Суждения Добролюбова и в этом случае оказались корректнее многих опрометчивых выводов. Критик подошел к образу как к созданию искусства, понимая, что, какова бы ни была исходная программа, — судить надлежит о том, что реально раскрыто в произведении. Как правило, резкий и категоричный в своих приговорах, когда картина представляется ему вполне ясной, Добролюбов здесь говорит осторожнее: «Может быть, Ольга Ильинская способнее, нежели Штольц», к «подвигу» обновления России, «ближе его стоит к нашей молодой жизни. (…) Ольга, по своему развитию, представляет высший идеал, какой только может теперь русский художник вызвать из теперешней русской жизни…» «В ней более, нежели в Штольце, можно видеть намек на новую русскую жизнь». Добролюбов приходит к таким заключениям, «следя за нею (Ольгой) во все продолжение романа», ибо она «постоянно верна себе и своему развитию» и «представляет не сентенцию автора, а живое лицо»[41]. Проблематичность выводов критика оказывается оправданной, если проследить логику истории двух увлечений героини.
Сцена последнего объяснения Ольги с Обломовым проливает свет на характер «лунатизма любви»: «Будешь ли ты для меня тем, что мне нужно?» — в последний раз спрашивает она перетрусившего Илью Ильича и поясняет: «Я любила в тебе то, что я хотела, чтобы было в тебе, что указал мне Штольц, что мы выдумали с ним».
Любовь Ольги действительно была придумана, она была, что называется, головной. Она началась с любопытства — так часто начинается и подлинное сердечное чувство. Но Ольга с первой встречи отнеслась к Обломову, как к книгам, которые рекомендовал ей Штольц, руководя ее развитием: он и здесь буквально «указал» ей, что в Илье дремлет ценного и что в нем просто забавного. Ольга увлеклась мечтой о воскрешении погибающей души, — и в этой, пусть честолюбивой, но бескорыстной мечте было, однако, немало и от безжалостного эгоизма юности, от не вполне осознанного искушения поработить другую душу, пересоздать ее по своему желанию и капризу, испытать сладкое ощущение власти своих еще только распускающихся и как бы играющих сил.

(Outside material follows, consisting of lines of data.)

/-- A boundary passes. A prefix that has run all its steps and idles meets a hold here as one stopped before a step does: it is
cancelled. DESIGN CHOICE (log 123). -/
def State.boundaryNow (s : State) : State :=
  let b := s.core.boundary
  let s0 := if b = s.core.origin ∧ s.core.anchorT0 = none then (s.fset F.TURN_HOLD_SRC_LOCK 0).trimWindow b else s
  let s1 := (s0.beatMiss).spliceHold b
  let s2 := if s1.core.phase = .early ∧ s1.turnHold then s1.cancelPrefix else s1
  let s3 := { s2 with core := { s2.core with outComm := s2.core.outComm.map fun (o : OutSet) => { o with due := true } } }
  let s3' := s3.stepEnds
  let s4 := if s3'.core.phase ≠ .turn ∧ (!s3'.turnHold ∨ s3'.stepStarts) ∧ !s3'.tooSoon b then s3'.startTurn b
    else s3'.skipTurn b
  let s5 := s4.findBs b
  let s6 := { s5 with
    edge := { s5.edge with win := 3 }
    core := { s5.core with boundary := b + 1, started := true, committed := false } }
  s6.each (s6.windowOf (b + 1)) fun s p => s.mirrorFill (p.1 % 2 ^ 18) p.2.data

/-! ### Release of outputs (R81, R175) -/

/-- The committed set whose boundary has passed becomes the visible set. -/
def State.releaseOutputs (s : State) : State :=
  match s.core.outComm with
  | [] => s
  | o :: os =>
    if o.due then
      { s with
        core := { s.core with outVis := o.words, outComm := os }
        edge := { s.edge with rel := 3, relTurn := BitVec.ofNat 8 o.turn } }
    else s

/-! ### Overrun, anchor, halt, step, relock, realign (R86–R90) -/

/-- The step in execution at a missed edge. Once step L − 1 has executed it may be that step or one of the commit steps before
step 23, which the commands do not time: a free value (log 97). -/
def State.missedStep (s : State) : Nat :=
  match s.core.cur with
  | none => 0
  | some u => if u + 1 = s.schedL then u + (s.freeBits 16).toNat % 24 else u

/-- The turn in progress overruns: once for each turn, at the first boundary it misses (R87, R152). -/
def State.overrun (s : State) : State :=
  match s.core.phase, s.core.missed with
  | .turn, some at_ =>
    let s1 := (s.drawn).raise
      { src := 0x280, code := 0x010F, master := 0, acc := accInstr, addr := 0, time := at_, turn := s.turnNum,
        strand := noStrand, step := s.missedStep }
    let s2 := { s1 with core := { s1.core with missed := none, overran := true } }
    ((s2.count F.TURN_OVR_CNT_COUNT 1).fset F.TURN_STAT_OVERRUN 1).fset F.TURN_SLACK_MIN_MIN 0
  | _, _ => s

def State.haltNow (s : State) (v : Bool) : State := (s.setBit F.TURN_CTL_HALT v).setBit F.TURN_HOLD_SRC_HALT v

/-- The anchor lane is locked again, and the host asks for a new T0 (R89). A second RELOCK during the wait restarts it. DESIGN
CHOICE (log 98). -/
def State.relockNow (s : State) : State :=
  if s.bit F.TURN_STAT_FLYWHEEL && s.pcsLocked (s.fget F.TURN_ANCHOR_LANE) then
    ({ s with core := { s.core with anchorT0 := some (s.time.now + tenMicro) } }).fset F.TURN_HOLD_SRC_LOCK 1
  else s

/-- The smallest line time at least 10 µs after `tc` that is PHASE modulo SPAN (R73). -/
def State.t0After (s : State) (tc : Nat) : Nat :=
  let m := tc + tenMicro
  let p := max s.span 1
  m + (s.fget F.TURN_PHASE_VALUE + p - m % p) % p

/-- A new T0 under timebase lock: the next boundary falls there. -/
def State.newT0 (s : State) : State := s.gridAt (s.t0After s.lineTime.toNat)

/-- The realign of R90; its hold ends at the new T0. The words of the open window follow the change of line time (R79). -/
def State.realignNow (s : State) : State :=
  if s.bit F.TURN_STAT_HALTED && !s.bit F.TURN_CFG_LOCK_SRC then
    let d := s.core.ltOff
    let s1 := { s with
      core := { s.core with ltOff := 0 }
      splice := { s.splice with startAt := s.splice.startAt + d } }.wset W.TURN_LT_OFFSET_OFFSET 0
    let s2 := s1.newT0
    (s2.rebin ((s2.wget W.TURN_T0_T0 : Int) - d) d).fset F.TURN_HOLD_SRC_LOCK 1
  else s

/-! ### The scrubber (R47) -/

/-- The cord executes no schedule, commit or prefix step now. -/
def State.coreIdle (s : State) : Bool :=
  s.core.phase == .slack || (s.core.phase == .early && s.core.cur == some (s.schedE - 1))

/-- The scrubber's work on one word. -/
def State.scrubWord (s : State) (g t : Nat) : State :=
  match SMap.find s.instrs (g * 4096 + t) with
  | none => s
  | some w =>
    match decodeSyndrome (syndrome w) with
    | .clean => s
    | .uncorrectable => s.countUe g t (syndrome w) 1
    | _ =>
      let s1 := { s with instrs := SMap.put s.instrs (g * 4096 + t) (storedWord (correctedData w)) }
      (s1.count (F.CRD_CE_SCRUB_COUNT (gCord g)) 1).setReg (R.CRD_CE_LOC (gCord g))
        (BitVec.ofNat 32 (locWord (g % 1024) t (syndrome w) 1))

/-- One scrub step. Its 1,024 words are taken in increasing strand number, so where several hold errors CRD_UE_LOC keeps the lowest
and CRD_CE_LOC the highest: the rule gives no order. DESIGN CHOICE (log 99). -/
def State.scrub (s : State) (c : Nat) : State :=
  if s.cordOn c && !s.isolated c && s.bit (F.CRD_SCRUB_EN c) && s.coreIdle && s.fget F.PWR_STAT_STATE == 0 then
    let t := s.fget (F.CRD_SCRUB_PTR c)
    let s1 := s.each (List.range 1024) fun s n => s.scrubWord (c * 1024 + n) t
    let s2 := s1.fset (F.CRD_SCRUB_PTR c) (t + 1)
    if t = 4095 then s2.countWrap (F.CRD_SCRUB_PASS_PASSES c) 1 else s2
  else s

/-! ### The meanings -/

def execCommit (s : State) : Host.Outcome State Fault Refusal := .next (s.watch [14] State.commitTurn)

/-- The turn's slack is what remains of the span in steps, which the commands do not time: a free value (log 37). -/
def execTurnBoundary (s : State) : Host.Outcome State Fault Refusal :=
  if !s.gridRuns then .next s
  else
    let s1 := if s.core.committed then
        (s.fset F.TURN_SLACK_MIN_MIN (min (s.fget F.TURN_SLACK_MIN_MIN) (s.freeBits 13).toNat)).drawn
      else s
    .next (s1.watch [10] fun s => s.boundaryNow)

/-- The prefix of the next turn starts (R77). -/
def execPrefixStart (s : State) : Host.Outcome State Fault Refusal :=
  if s.prefixMayStart then .next { s with core := { s.core with phase := .early, cur := none } } else .next s

/-- A prefix in progress meets a hold (R84). -/
def execPrefixCancel (s : State) : Host.Outcome State Fault Refusal :=
  if s.core.phase = .early ∧ s.prefixHold then .next s.cancelPrefix else .next s

def execOutputRelease (s : State) : Host.Outcome State Fault Refusal := .next s.releaseOutputs
def execTurnOverrun (s : State) : Host.Outcome State Fault Refusal := .next (s.watch [11] fun s => s.overrun)
def execScrubStep (cord : CordId) (s : State) : Host.Outcome State Fault Refusal := .next (s.scrub cord.toNat)
/-- The turn unit's side of an anchor loss; one of a lane without lock has been told before. -/
def execAnchorLost (s : State) : Host.Outcome State Fault Refusal :=
  if s.bit F.TURN_STAT_FLYWHEEL && !s.pcsLocked (s.fget F.TURN_ANCHOR_LANE) then .next s else .next s.loseAnchor
def execHalt (v : Bool) (s : State) : Host.Outcome State Fault Refusal :=
  .next (s.hostCmd R.TURN_CTL 1 (BitVec.ofNat 32 (v.toNat * 2 ^ 0)) fun s => (s.haltNow v))

/-- A STEP write while HALTED is 0 is discarded (R86). -/
def State.stepNow (s : State) : State := if s.bit F.TURN_STAT_HALTED then s.fset F.TURN_STAT_STEPPING 1 else s

def execSingleStep (s : State) : Host.Outcome State Fault Refusal :=
  .next (s.hostCmd R.TURN_CTL 2 2 fun s => s.stepNow)

def execRelock (s : State) : Host.Outcome State Fault Refusal :=
  .next (s.hostCmd R.TURN_CTL 8 8 fun s => s.relockNow)
def execRealign (s : State) : Host.Outcome State Fault Refusal :=
  .next (s.hostCmd R.TURN_CTL 0x10 0x10 fun s => s.realignNow)
def execSlackRst (s : State) : Host.Outcome State Fault Refusal :=
  .next (s.hostCmd R.TURN_CTL 0x20 0x20 fun s => (s.fset F.TURN_SLACK_MIN_MIN 0x1FFF))

end Sys2Proof.Machine
end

Ольга экспериментирует над податливым материалом и сама искренне увлекается этой любовью-игрой. Она заметно хорошеет под влюбленными взглядами Обломова. Все более длятся уединенные прогулки, не принося перемен. Томление достигает зенита, — Ольга нервничает и недоумевает, а Обломов продолжает блаженно зевать, да так иной раз, что слышно даже, как зубы стукнут. И во время рискованной вечерней прогулки, будь Илья Ильич менее щепетильным, даже в самые патетические моменты в ней бодрствует рассудок. Сквозь полубессознательное кокетство женщины, которая не прочь «помучить», нет-нет да и проглянет нечто «штольцевское». Так, выманив у Обломова очередное признание, она тут же мысленно сравнивает его с выражением лица и делает вывод, что все обстоит как надо: «поверка оказалась удовлетворительной». Но удается достигнуть немногого: Илья перестал ужинать и две недели не спит после обеда, он покорно карабкается на взгорки и тихо млеет в созерцании своего божества. И только. И, в сущности, с этого времени (а вовсе не перед разведением невских мостов) Ольга осознает свою ошибку.